#### Exercise prompt:
Could you copy out all the lines in the material below where the word "Responded" occurs?

#### Exercise material:

==*==

/-- The selectors 24 and 23 with the source's widths, and mode 3; and each way to name no pin, with two
ports of four pins: `sel[7:5]`, the port, the bit. -/
theorem witness_PinSelectorAndModeAreChecked :
    (opField 0x101800000003#48).toNat ∈ pinOpcodes ∧
    0x101800000003#48 &&& zeroBits (opField 0x101800000003#48).toNat = 0#48 ∧
    24 ≤ (selField 0x101800000003#48).toNat ∧
    (opField 0x101700000003#48).toNat ∈ pinOpcodes ∧
    0x101700000003#48 &&& zeroBits (opField 0x101700000003#48).toNat = 0#48 ∧
    decodeRequest Widths.source (word 0x101700000003#48) ≠ .error .badSelector ∧
    aField 0x101700000003#48 = 3#16 ∧
    pinOfSel { nPorts := 2, portPins := 4 } 0x20#8 = none ∧
    pinOfSel { nPorts := 2, portPins := 4 } 0x10#8 = none ∧
    pinOfSel { nPorts := 2, portPins := 4 } 0x04#8 = none ∧
    pinOfSel { nPorts := 2, portPins := 4 } 0x0B#8 = some ⟨1, 3⟩ := by decide

/-- The three clauses. -/
theorem witness_StepRunsDecodedInstruction :
    (State.reset.core.refused = false ∧ State.reset.cfg.wf = true) ∧
    ((atTurns [.foreground] [word 0x200000000000#48]).turn = .foreground ∧
      (atTurns [.foreground] [word 0x200000000000#48]).core.fg = .idle ∧
      (atTurns [.foreground] [word 0x200000000000#48]).request = some (word 0x200000000000#48) ∧
      decodeRequest Widths.source (word 0x200000000000#48) = .ok .clkInit) ∧
    (atTurns [.takeTimer] []).turn = .takeTimer ∧ (atTurns [.takeTwi] []).turn = .takeTwi := by decide

/-- The four clauses, the shortest `nbits` of the first among them. -/
theorem witness_PlacedInstructionRunsNext :
    State.reset.cfg.wf = true ∧ State.reset.cfg.toWidths = Widths.source ∧ decodeTableWord 9 0x530000000000 = some .intDisable ∧
    decodeTableWord 8 0xF0 = some .irqTimer ∧ decodeTableWord 8 0xF1 = some .irqTwi ∧
    decodeTableWord 8 0xF8 = some .twiStatusOther := by decide

theorem witness_UndecodableRequestEndsTheRun :
    (atTurns [.foreground] [word 0#48]).core.refused = false ∧
    (atTurns [.foreground] [word 0#48]).cfg.wf = true ∧
    (atTurns [.foreground] [word 0#48]).turn = .foreground ∧
    (atTurns [.foreground] [word 0#48]).core.fg = .idle ∧
    (atTurns [.foreground] [word 0#48]).request = some (word 0#48) ∧
    decodeRequest Widths.source (word 0#48) = .error .illegalOpcode := by decide

theorem witness_RefusalChangesNothingElse :
    State.reset.core.refused = false ∧
    exec .clkNow State.reset = .next (State.reset.refuse .noInstance) ∧
    (State.reset.refuse .noInstance).core.refused = true := ⟨rfl, rfl, rfl⟩

theorem witness_NothingTraps : State.reset.core.refused = false ∧ State.reset.cfg.wf = true := by decide

theorem witness_ResetLeavesTheListedValues : Config.testcfg.wf = true := test_testcfg_wellFormed

theorem witness_ResetMeetsTheMachineInvariant : Config.testcfg.wf = true := test_testcfg_wellFormed

/-- The invariant holds with a `TWI_WRITE` in flight. -/
theorem inv_inFlight (t : Turn) (ie : Bool) : (inFlightAt t ie).Inv where
  cfgWf := test_testcfg_wellFormed
  memWf := rfl
  bufLength := rfl
  cursors := ⟨show (0 : Nat) ≤ 2 by decide, show (2 : Nat) ≤ 32 by decide⟩
  slaEven := show (0x78#8).getLsbD 0 = false by decide
  slaFits := show (0x78#8).toNat < 2 ^ (7 + 1) by decide
  instants := ⟨show (0#16).toNat < 2 ^ 16 by decide, fun b hb => nomatch (hb : b ∈ ([] : List Button))⟩
  noOtherPins := fun p _ => State.pin_reset Config.testcfg p
  flagState := ⟨fun _ => show TwiState.transmitting ≠ .uninitialized by decide, fun _ => rfl⟩
  perEn := rfl
  quiet := fun h => nomatch (h : true = false)
  waiting := fun _ => rfl
  waitLive := fun _ => show TwiState.transmitting ≠ .uninitialized by decide
  timer := ⟨rfl, rfl⟩
  buttons := ⟨List.nodup_nil, Nat.zero_le _⟩
  answered := rfl
  inProgram := ⟨show (0 : Nat) ≤ 1 by decide, fun _ => show (0 : Nat) < 1 by decide⟩
  rmwHeld := fun r v h => nomatch (h : FgPhase.twiWait = .rmwWrite r v)
  masked := by
    show ∀ d ∈ Config.testcfg.regTable, State.reset.stored d &&& ~~~d.mask = 0#16
    decide
  reason := rfl

theorem witness_EveryStepKeepsTheMachineInvariant :
    (inFlightAt .takeTwi true).Inv ∧ ∃ t, step (inFlightAt .takeTwi true) = .next t :=
  ⟨inv_inFlight _ _, _, rfl⟩

theorem witness_TwiStateMovesOnlyAsListed :
    (inFlightAt .takeTwi true).Inv ∧ ∃ t, step (inFlightAt .takeTwi true) = .next t :=
  witness_EveryStepKeepsTheMachineInvariant

theorem witness_HistoryOnlyGrows :
    ∃ t, step (atTurns [.foreground] [word 0x200000000000#48]) = .next t := ⟨_, rfl⟩

/-- A step that appends a symbol. -/
theorem witness_TraceIsNeverRead :
    ∃ t, step (inFlightAt .takeTwi true) = .next t ∧ t.trace = [.byte 0x78#8] := ⟨_, rfl, rfl⟩

/-- Both clauses. -/
theorem witness_ClkInitMakesTheClock :
    State.reset.clock.flag = false ∧ (withClock State.reset 0#16 false true).clock.flag = true := by
  decide

theorem witness_ClkNowAnswersTheTick :
    (withClock State.reset 0xFFFF#16 false true).clock.flag = true := rfl

theorem witness_ClkDropStopsTheTimer :
    (withClock State.reset 9#16 true false).clock.flag = true := rfl

/-- Both clauses. -/
theorem witness_TimerEventAddsOneTick :
    (withClock State.reset 0xFFFF#16 true true).mayTake .timer = true ∧
    (withClock State.reset 0xFFFF#16 true false).mayTake .timer = false := by decide

/-- Two readings with one timer handler run between them, the first at the end of the tick's range. -/
theorem witness_ElapsedTicksCountHandlerRuns :
    ∃ s t u v : State, exec .clkNow s = .next t ∧ Responded s t .ok 0xFFFF#16 ∧
      Host.Core.run Sys2Proof.core 2 t = .next u ∧ exec .clkNow u = .next v ∧
      Responded u v .ok 0#16 ∧ v.cfg = s.cfg ∧ timerRuns 2 t = 1 :=
  ⟨withClock (atTurns [.timerMatch, .takeTimer] []) 0xFFFF#16 false true, _, _, _, rfl, ⟨rfl, rfl⟩,
    rfl, rfl, ⟨rfl, rfl⟩, rfl, rfl⟩

/-- Both clauses. -/
theorem witness_TwiInitMakesTheDriver :
    State.reset.drv.flag = false ∧ (withDriver State.reset true).drv.flag = true := by decide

==*==

#### Output for this exercise:
    ∃ s t u v : State, exec .clkNow s = .next t ∧ Responded s t .ok 0xFFFF#16 ∧
      Responded u v .ok 0#16 ∧ v.cfg = s.cfg ∧ timerRuns 2 t = 1 :=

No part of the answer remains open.